* _TASK DIRECTIONS_
Every line in the data below from the one containing "if fc = 0x01#8" down to the one containing "def execEstFc03 (q", both included, must be retyped exactly; no other line is to appear.

== == ==

-- ==== Sys2Proof/Machine/RtuReader.lean ====
section
/-! DEFINITION. The RTU Frame Reader with CRC validator (43_rtu_reader R135 to R152), both paths. -/

namespace Sys2Proof.Machine

/-- The known-length path (43_rtu_reader R143, R144): exact length with CRC check, too long, the 5-byte shortcut without a
CRC check, else read on. `p` is the LinkPending answer of this iteration. -/
def knownVerdict (e : Word18) (p : Bool) (s : State) : Option ReadOutcome × State :=
  if s.rxlen = e.toNat + 3 then
    (some (if crcMatches s.rxFrame then .success s.rxlen else .fatal .crcMismatch), s.setCrc (crc16 (crcCovered s.rxFrame)))
  else if e.toNat + 3 < s.rxlen then (some (.fatal .tooMuchData), s)
  else if s.rxlen = 5 ∧ p = false then (some (.success 5), s)
  else (none, s)

/-- The unknown-length path (43_rtu_reader R146): quiescence ends the frame; a CRC that fails, or cannot be made, is logged
and the frame is still returned. -/
def unknownVerdict (p : Bool) (s : State) : Option ReadOutcome × State :=
  if p then (none, s)
  else if s.rxlen < 2 then (some (.success s.rxlen), s.logEvent .wCrc)
  else if crcMatches s.rxFrame then (some (.success s.rxlen), s.setCrc (crc16 (crcCovered s.rxFrame)))
  else (some (.success s.rxlen), (s.setCrc (crc16 (crcCovered s.rxFrame))).logEvent .wCrc)

/-- The tests of one iteration with the LinkPending answer in hand (43_rtu_reader R142, R148): the 2-byte condition first. -/
def rtuTests (exp : Expectation) (p : Bool) (s : State) : Option ReadOutcome × State :=
  if s.rxlen = 2 ∧ p = false then (some (.fatal Config.short2Kind), s)
  else
    match exp with
    | .known e => knownVerdict e p s
    | .unknown => unknownVerdict p s

/-- LinkPending is asked exactly once per iteration, right after the chunk is appended, and serves every test (43_rtu_reader
R141). -/
def rtuVerdict (l : LinkId) (exp : Expectation) (s : State) : Option ReadOutcome × State :=
  rtuTests exp (s.env.pendingAnswer l) (s.setEnv (s.env.afterPending l))

/-- `RDRTU L, cap, exp` with its outcome (43_rtu_reader R135). -/
def rdRtu (l : LinkId) (cap : Nat) (exp : Expectation) (s : State) : Host.Outcome (ReadOutcome × State) Fault Refusal :=
  readFrame l cap (rtuVerdict l exp) s

/-- `RDRTU L, cap, exp` (43_rtu_reader R135). -/
def execRdrtu (l : LinkId) (cap : Nat) (exp : Expectation) (s : State) : Out :=
  andThen (rdRtu l cap exp s) fun p => .next (p.2.setResult (.outcome p.1))

end Sys2Proof.Machine
end

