-- ==== Sys2Proof/Machine/Estimator.lean ====
section
/-! DEFINITION. The PDU Length Estimator (44_length_estimator R160 to R168): `EST` and its nine rows. Pure: the result is handed
back, no register is written (R160). -/

namespace Sys2Proof.Machine

/-- Bit reads: `2 + ceil(q/8)` = `2 + ((zext_18(q) + 7) >> 3)`; Unknown where the quantity is absent (44 R160, R161, R166). -/
def estBitRead : Option Word16 → Expectation
  | some q => .known (2#18 + ((q.setWidth 18 + 7#18) >>> 3))
  | none => .unknown

/-- Register reads: `2 + 2 * zext_18(q)`; Unknown where the quantity is absent (44 R160, R162, R166). -/
def estRegisterRead : Option Word16 → Expectation
  | some q => .known (2#18 + 2#18 * q.setWidth 18)
  | none => .unknown

/-- Writes: 5, the quantity ignored, present or absent (44 R163). -/
def estEcho (_q : Option Word16) : Expectation := .known 5#18

/-- `EST fc, q` (44_length_estimator R160): the row the function code selects (30_encoding R88). -/
def estimate (fc : Byte) (q : Option Word16) : Expectation :=
  if fc = 0x01#8 ∨ fc = 0x02#8 then estBitRead q
  else if fc = 0x03#8 ∨ fc = 0x04#8 then estRegisterRead q
  else if fc = 0x05#8 ∨ fc = 0x06#8 ∨ fc = 0x0F#8 ∨ fc = 0x10#8 then estEcho q
  else .unknown

/-- `EST fc, q` (44_length_estimator R160). -/
def execEst (fc : Byte) (q : Option Word16) (s : State) : Out := .next (s.setResult (.expectation (estimate fc q)))

/-- Row 0x01, Read Coils (44 R161). -/
def execEstFc01 (q : Option Word16) (s : State) : Out := .next (s.setResult (.expectation (estBitRead q)))

/-- Row 0x02, Read Discrete Inputs (44 R161). -/
def execEstFc02 (q : Option Word16) (s : State) : Out := .next (s.setResult (.expectation (estBitRead q)))

/-- Row 0x03, Read Holding Registers (44 R162). -/
def execEstFc03 (q : Option Word16) (s : State) : Out := .next (s.setResult (.expectation (estRegisterRead q)))

/-- Row 0x04, Read Input Registers (44 R162). -/
def execEstFc04 (q : Option Word16) (s : State) : Out := .next (s.setResult (.expectation (estRegisterRead q)))

/-- Row 0x05, Write Single Coil (44 R163). -/
def execEstFc05 (q : Option Word16) (s : State) : Out := .next (s.setResult (.expectation (estEcho q)))

/-- Row 0x06, Write Single Register (44 R163). -/
def execEstFc06 (q : Option Word16) (s : State) : Out := .next (s.setResult (.expectation (estEcho q)))

/-- Row 0x0F, Write Multiple Coils (44 R163). -/
def execEstFc0F (q : Option Word16) (s : State) : Out := .next (s.setResult (.expectation (estEcho q)))

/-- Row 0x10, Write Multiple Registers (44 R163). -/
def execEstFc10 (q : Option Word16) (s : State) : Out := .next (s.setResult (.expectation (estEcho q)))

/-- The default row, for the codes no other row matches (44 R164). -/
def execEstOther (fc : Byte) (_q : Option Word16) (s : State) : Out :=
  if tabledFcs.contains fc then .refused (.notDefaultRow fc) else .next (s.setResult (.expectation .unknown))

end Sys2Proof.Machine
end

== == ==

* _TASK RESPONSE_
  if fc = 0x01#8 ∨ fc = 0x02#8 then estBitRead q
  else if fc = 0x03#8 ∨ fc = 0x04#8 then estRegisterRead q
  else if fc = 0x05#8 ∨ fc = 0x06#8 ∨ fc = 0x0F#8 ∨ fc = 0x10#8 then estEcho q
  else .unknown

/-- `EST fc, q` (44_length_estimator R160). -/
def execEst (fc : Byte) (q : Option Word16) (s : State) : Out := .next (s.setResult (.expectation (estimate fc q)))

/-- Row 0x01, Read Coils (44 R161). -/
def execEstFc01 (q : Option Word16) (s : State) : Out := .next (s.setResult (.expectation (estBitRead q)))

/-- Row 0x02, Read Discrete Inputs (44 R161). -/
def execEstFc02 (q : Option Word16) (s : State) : Out := .next (s.setResult (.expectation (estBitRead q)))

/-- Row 0x03, Read Holding Registers (44 R162). -/
def execEstFc03 (q : Option Word16) (s : State) : Out := .next (s.setResult (.expectation (estRegisterRead q)))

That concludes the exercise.